The daily visits to this market place cum devotion complex became the most enjoyable part of his life. The stream of devotees took much of Irish Swami's attention, lifting the brunt of it from Christopher. This did not hinder the Swami's intermittent asides, amusing commentaries and translations with which Christopher supplemented his observations to work out what the village was about.

It was in the temple that Christopher felt the first thrust of penetration through the incomprehensible fabric of the villagers' thought. He watched a little old man hopping and skipping in and out of the queue of devotees. This stretched from beyond the outer parapet to the inner temple in a straight line.

The devotees strained over each other's shoulders to see the doors of Muruga's inner temple burst open and the camphor lights flame around him at the climax of the ceremony. At certain intervals every person in the line circled, holding his hands above his head. Many knelt down in complicated prostrations, placing first one cheek, then the other, then the forehead against the paving.

It was at these sacred moments that the little old man became convulsed with laughter, twisting and skipping crazily, almost derisively through the ordered line. Christopher nudged Irish Swami.

"Don't the priests mind?"

"He's been here for years. Never misses this puja." Irish Swami followed the little man's weavings with a smile as though having to see him afresh through Christopher. "Why should they mind?" he asked provocatively.

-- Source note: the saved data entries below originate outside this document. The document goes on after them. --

-- ==== Sys2Proof/Word.lean ====
section
/-! DEFINITION. The word types of the block: bytes, the 16-bit status and device-address words, the 32-bit
timestamp and log word, and the 7-bit bus address. Every one of them is unsigned (rule R8). -/

namespace Sys2Proof

/-- One byte: a frame byte, a payload byte, a byte of an operation record (rules R77, R100). -/
abbrev Byte := BitVec 8

/-- A 32-bit word of an observation log (rule R119). -/
abbrev Word := BitVec 32

/-- A 16-bit address in the memory of the paged device (rule R72). -/
abbrev DevAddr := BitVec 16

/-- A 7-bit bus address (rule R71). -/
abbrev BusAddr := BitVec 7

end Sys2Proof
end

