-- ==== Sys2Proof/Syntax.lean ====
section
/-! DEFINITION. The 17 operations of rule R111, with the operands of rule R113, and the agent that may issue each. -/

namespace Sys2Proof

/-- The two executing agents, which are also the two execution contexts (rules R5, R312). -/
inductive Agent where
  | irq
  | fg
deriving DecidableEq, Repr

/-- One constructor per row of spec/opcode_table.json. A length field is the length of the payload where the record
has one (rules R106 to R109), and an operand of its own where the record has none. -/
inductive Instr where
  /-- ON_START, rule R140 -/
  | onStart (flags : Flags)
  /-- ON_BYTE, rule R141 -/
  | onByte (byte : Byte)
  /-- ON_STOP, rule R142 -/
  | onStop (flags : Flags)
  /-- ON_ERROR, rule R143 -/
  | onError (flags : Flags)
  /-- ON_TICK_1MS, rule R145 -/
  | onTick1ms
  /-- RESP_READ, rule R146 -/
  | respRead
  /-- INIT, rule R180 -/
  | init (c : Bool)
  /-- RESET, rule R181 -/
  | reset
  /-- POP_MESSAGE, rule R183 -/
  | popMessage
  /-- SET_RESPONSE, rule R184 -/
  | setResponse (data : List Byte)
  /-- GET_RESPONSE, rule R185 -/
  | getResponse
  /-- CLEAR_RESPONSE, rule R186 -/
  | clearResponse
  /-- M_WRITE, rule R262 -/
  | mWrite (a : Byte) (data : List Byte)
  /-- M_READ, rule R263 -/
  | mRead (a : Byte) (n : Byte)
  /-- M_WRITE_READ, rule R264 -/
  | mWriteRead (a : Byte) (tx : List Byte) (n : Byte)
  /-- DEV_WRITE, rule R268 -/
  | devWrite (mem : DevAddr) (data : List Byte)
  /-- DEV_READ, rule R269 -/
  | devRead (mem : DevAddr) (n : Byte)
deriving DecidableEq, Repr

/-- The agent column of rule R111: the stream in which an operation is admitted. -/
def Instr.agent : Instr → Agent
  | .onStart _ => .irq
  | .onByte _ => .irq
  | .onStop _ => .irq
  | .onError _ => .irq
  | .onTick1ms => .irq
  | .respRead => .irq
  | .init _ => .fg
  | .reset => .fg
  | .popMessage => .fg
  | .setResponse _ => .fg
  | .getResponse => .fg
  | .clearResponse => .fg
  | .mWrite _ _ => .fg
  | .mRead _ _ => .fg
  | .mWriteRead _ _ _ => .fg
  | .devWrite _ _ => .fg
  | .devRead _ _ => .fg

/-- Which operations are refused before INIT: every slave and IRQ operation but INIT (rules R148, R187); the master
operations are not (rule R232). -/
def Instr.needsInit : Instr → Bool
  | .onStart _ => true
  | .onByte _ => true
  | .onStop _ => true
  | .onError _ => true
  | .onTick1ms => true
  | .respRead => true
  | .init _ => false
  | .reset => true
  | .popMessage => true
  | .setResponse _ => true
  | .getResponse => true
  | .clearResponse => true
  | .mWrite _ _ => false
  | .mRead _ _ => false
  | .mWriteRead _ _ _ => false
  | .devWrite _ _ => false
  | .devRead _ _ => false

/-- The payload bytes of the operation's record, in stream order (rules R106 to R109). -/
def Instr.payload : Instr → List Byte
  | .onStart _ => []
  | .onByte _ => []
  | .onStop _ => []
  | .onError _ => []
  | .onTick1ms => []
  | .respRead => []
  | .init _ => []
  | .reset => []
  | .popMessage => []
  | .setResponse data => data
  | .getResponse => []
  | .clearResponse => []
  | .mWrite _ data => data
  | .mRead _ _ => []
  | .mWriteRead _ tx _ => tx
  | .devWrite _ data => data
  | .devRead _ _ => []

end Sys2Proof
end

"After all, he's mad. If he hasn't been cured for years he probably won't be. I mean, he looks as though he's making fun of the whole thing."

"Sacrilege?" offered Irish Swami, turning to look at Christopher witheringly through his lenses. "Isn't that the word you're reaching for? There is no sacrilege here. Everything is sacred."

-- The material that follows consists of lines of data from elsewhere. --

-- ==== Sys2Proof/Machine/MasterTxn.lean ====
section
/-! DEFINITION. The five master operations (43_master_transactions.md). A meaning makes the argument check of rule R261 and
the first atomic step of the operation; `masterStep` performs every later one, when the foreground agent next has a step. DEDUCED (log
entry 12), safe. -/

namespace Sys2Proof.Machine

/-- M_WRITE (rule R262). -/
def execMWrite (a : Byte) (data : List Byte) (s : State) : Host.Outcome State Fault Refusal :=
  whenAdmitted .fg false s fun s =>
    if !payloadFits data then .refused .payloadTooLong
    else if data.length = 0 then .next (s.finish (.done false))
    else masterStep (openTxn .write (writeTxn (normAddr a) data)) s

/-- M_READ (rule R263). -/
def execMRead (a n : Byte) (s : State) : Host.Outcome State Fault Refusal :=
  whenAdmitted .fg false s fun s =>
    if n.toNat = 0 then .next (s.finishRead false [])
    else masterStep (openTxn .read (readTxn (normAddr a) n.toNat)) s

/-- M_WRITE_READ (rule R264). -/
def execMWriteRead (a : Byte) (tx : List Byte) (n : Byte) (s : State) : Host.Outcome State Fault Refusal :=
  whenAdmitted .fg false s fun s =>
    if !payloadFits tx then .refused .payloadTooLong
    else if tx.length = 0 ∨ n.toNat = 0 then .next (s.finishRead false [])
    else masterStep (openTxn .read (writeReadTxn (normAddr a) tx n.toNat)) s

/-- DEV_WRITE (rule R268): the chunks in order, each followed by ready-polling. -/
def execDevWrite (mem : DevAddr) (data : List Byte) (s : State) : Host.Outcome State Fault Refusal :=
  whenAdmitted .fg false s fun s =>
    if !payloadFits data then .refused .payloadTooLong
    else if data.length = 0 then .next (s.finish (.done false))
    else
      match chunkPayloads s.cfg.pageSize mem data with
      | [] => .next (s.finish (.done true))
      | p :: rest => masterStep (openTxn (.chunk rest) (writeTxn s.cfg.eepromAddr p)) s

/-- DEV_READ (rule R269): one WriteReadBody, with the device address as its write phase. -/
def execDevRead (mem : DevAddr) (n : Byte) (s : State) : Host.Outcome State Fault Refusal :=
  whenAdmitted .fg false s fun s =>
    if n.toNat = 0 then .next (s.finishRead false [])
    else masterStep (openTxn .read (writeReadTxn s.cfg.eepromAddr (addressPrefix mem) n.toNat)) s

end Sys2Proof.Machine
end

Christopher barely caught the words above the crescendo of drums inside the temple. Irish Swami's round bronze eyes turned away to find the mad dancer before Christopher could decide what was meant.

"Besides, they're not so sure that he's mad. They know there's more than a chance that we've gone wrong. Perhaps we've forgotten how to dance before the Divine. What would you like for him if he were your father, Christopher? This or a mental home?"

Within the outer parapet was a cluster of women. They had started the puja by swaying their hips slowly in time to the drums. Now two were caught up in an erotic pelvic beat while a third was kneeling and bringing her head towards the paving in a repeated act of submission. It came lower and lower every time.

He caught a glimpse of it as it flung back, ecstatic, eyes staring, mouth wide open. By now he was supplying his own answers. If these were hysterical women why shouldn't they work it out in the temple? Nothing churchy here. The drumbeats were closing in on themselves.

Women were still washing on the temple steps and the man with mother-in-law trouble slept. The little man was writhing his dance of laughter and the woman was pounding her head against the stone. Suddenly the drums stopped. The worshippers pivoted with raised hands, crying "Haro-hara," and stared into the temple. When it was all over the dancer-devotee sat quietly against a wall. A priest walked towards the thrashing woman.

As her head came up he threw sacred ashes expertly into her gaping mouth. The shock of it stopped her dead.

"Well?" asked Irish Swami, turning to Christopher.

He looked around the courtyard for the right word. People were coming out with red and yellow smears on their foreheads. He drew a deep, impotent sigh. What could he say that wouldn't merit a rebuke? What could he say at all? Good, frightful, cathartic? The word wasn't in the adjective category. His whole vocabulary was crippled.

"It seems to work," he said, pleading lenience.

Irish Swami was mystified. "It does."